Erik Spoelstra Says the Miami Heat Lost Game 4 Due to ‘Karma’


The refs weren’t to blame, nor was it the Indiana Pacers’ dominant inside play (and clear advantage on the boards). According to Miami Heat head coach Erik Spoelstra, karma simply wasn’t on the Heat’s side in Game 4 of the Eastern Conference Finals.

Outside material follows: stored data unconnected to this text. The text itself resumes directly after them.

-- ==== Sys2Proof/Machine/ResetValues.lean ====
section
/-! DEFINITION. The value of every block at the reset of start-up (step 2 of R169), as the table of
each block gives it: R3, R26, R43, R59, R62, R78, R96, R104, R114, R133, R146, R151, R153, and the
default scene of R170. `now` is the time of the reset. -/

namespace Sys2Proof.Machine

/-- The tag reference code of NONE (R175). -/
def tagCodeNone : Byte := 0x40

/-- A lane at the reset (R3): OFF, its timer free-running at 40 ms from the reset (R24). -/
def laneAtReset (now : Nat) : Lane where
  state := .off
  expected := none
  detector := .unlocked
  parkMode := .hold
  coastLimit := 25
  coastCount := 0
  parkCause := none
  relockSeen := false
  resumeArmed := false
  frameStartAt := now
  phaseAt := now
  frameSamples := 1920
  switchPending := true
  takePending := true
  plan := ⟨0, 0⟩
  pendingPlan := none
  inputAt := none
  inputLines := 0
  output := ⟨false, [], []⟩

/-- A group of a Cell Reader at the reset (R26). -/
def groupReadAtReset : GroupRead := ⟨.absent, 0, 0, false⟩

/-- A Cell Reader at the reset (R26). -/
def readerAtReset : Reader where
  groups := Table.fill 8 groupReadAtReset
  surplus := false
  tracks := Table.fill 24 ⟨[], none⟩
  parsing := false
  handed := []

/-- 32 zero bytes (R43, R53). -/
def zeroBlock : TagBlock := Table.fill 32 0

/-- A Cell Writer at the reset (R43). -/
def writerAtReset : Writer where
  latched := Table.fill 24 zeroBlock
  groups := Table.fill 8 ⟨0, 0⟩
  linePos := 0
  crowding := .none

/-- Serial audio port `p` at the reset (R62). -/
def sapAtReset (now : Nat) (p : SapId) : Sap where
  present := true
  clockAt := now
  regain := 0
  timerAt := now
  refLane := p.castLE (by decide)
  frameOpen := false
  output := Table.fill 16 0

/-- An entry at the reset (R78): S257, NONE, 64 samples, GOOD and matching. -/
def entryAtReset : Entry where
  source := 257
  tag := tagCodeNone
  counted := .none
  delay := 64
  readIndex := 0
  fade := none
  nudge := none
  health := .good
  code := Config.checkCode 257 tagCodeNone 64

/-- The Take Unit's state of a lane at the reset (R114). -/
def takeAtReset : TakeUnit where
  staging := Table.fill 3 []
  queue := []
  closureCounter := 0
  timer := .idle
  holdCommand := false
  holdPark := false
  freshHead := false

/-- A control port at the reset (R146, R151, R153). R104 gives liveness and watch timer in the last step
of start-up alone; until then the model holds SILENT with the timer started at the reset (log 38). -/
def portAtReset (now : Nat) : CtrlPort where
  slot := .empty
  overrunMark := false
  notices := 0
  noticeMask := BitVec.allOnes 7
  faultMask := BitVec.allOnes 6
  liveness := .silent
  watchAt := now
  transaction := none
  shifted := []

/-- The lane settings of the default scene (R170). -/
def defaultSceneLane : SceneLane := ⟨false, none, ⟨0, 0⟩, .hold, 25⟩

/-- The default scene (R170). -/
def defaultScene : Scene where
  patch := Table.fill 256 ⟨257, tagCodeNone, 64⟩
  claims := Table.fill 264 none
  lanes := Table.fill 8 defaultSceneLane
  refLanes := Table.gen fun p => p.castLE (by decide)
  toneLevel := -20
  tags := Table.fill 64 none
  lateMs := 1000
  lostSeconds := 10
  lineMask := BitVec.allOnes 6
  saveGuard := false

end Sys2Proof.Machine
end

Per the Sun-Sentinel: “During his media session Wednesday afternoon at AmericanAirlines Arena, an intense Spoelstra refused to blame the twisted ankles of Chris Bosh and LeBron James on the loss that evened the series at 2-2 with Game 5 set for Thursday night at home. Spoelstra also wouldn’t pile on the Joey Crawford whistle-happy officials, however, he did add, ‘we can all agree to disagree’ with the refs for two controversial calls in the final minute. [...] ‘Playoffs are about overcoming everything,’ said Spoelstra, who added that Bosh and James would receive treatment but no other medical update was available. ‘We didn’t necessarily play well. We didn’t get to our identity. We had massive foul trouble all across the board and we have a 3-point lead down the stretch in an opponent’s building and plays to be made to finish off that game. We didn’t. They made more plays down the stretch and typically the team that deserves to win does.’ Spoelstra was more concerned about getting ‘pummeled on the glass’ by 19, including a 34-18 disparity on the offensive boards, and being outscored in the paint 50-32. He was miffed at the lack of pace and spacing that helped cause James to go 1-for-6 in the post against Paul George compared to 5-of-9 in Game 3′s lopsided victory. Spoelstra said this series, ‘was up for grabs,’ and didn’t want to hear about last year’s championship team that overcame a 1-2 deficit to these Pacers and a 2-3 hole to the Celtics. ‘Experience can be a very good teacher but it doesn’t guarantee anything,’ Spoelstra said. ‘We’re in the trench right now. They played with a greater sense of urgency. They made more plays going down the stretch and for that matter during the course of he game, not only offensive rebounds, but loose balls, effort plays, impact plays, imposing plays. Sometimes there’s a karma to the game, so they beat us down the stretch. There’s no excuses, nothing else to it other than that.’”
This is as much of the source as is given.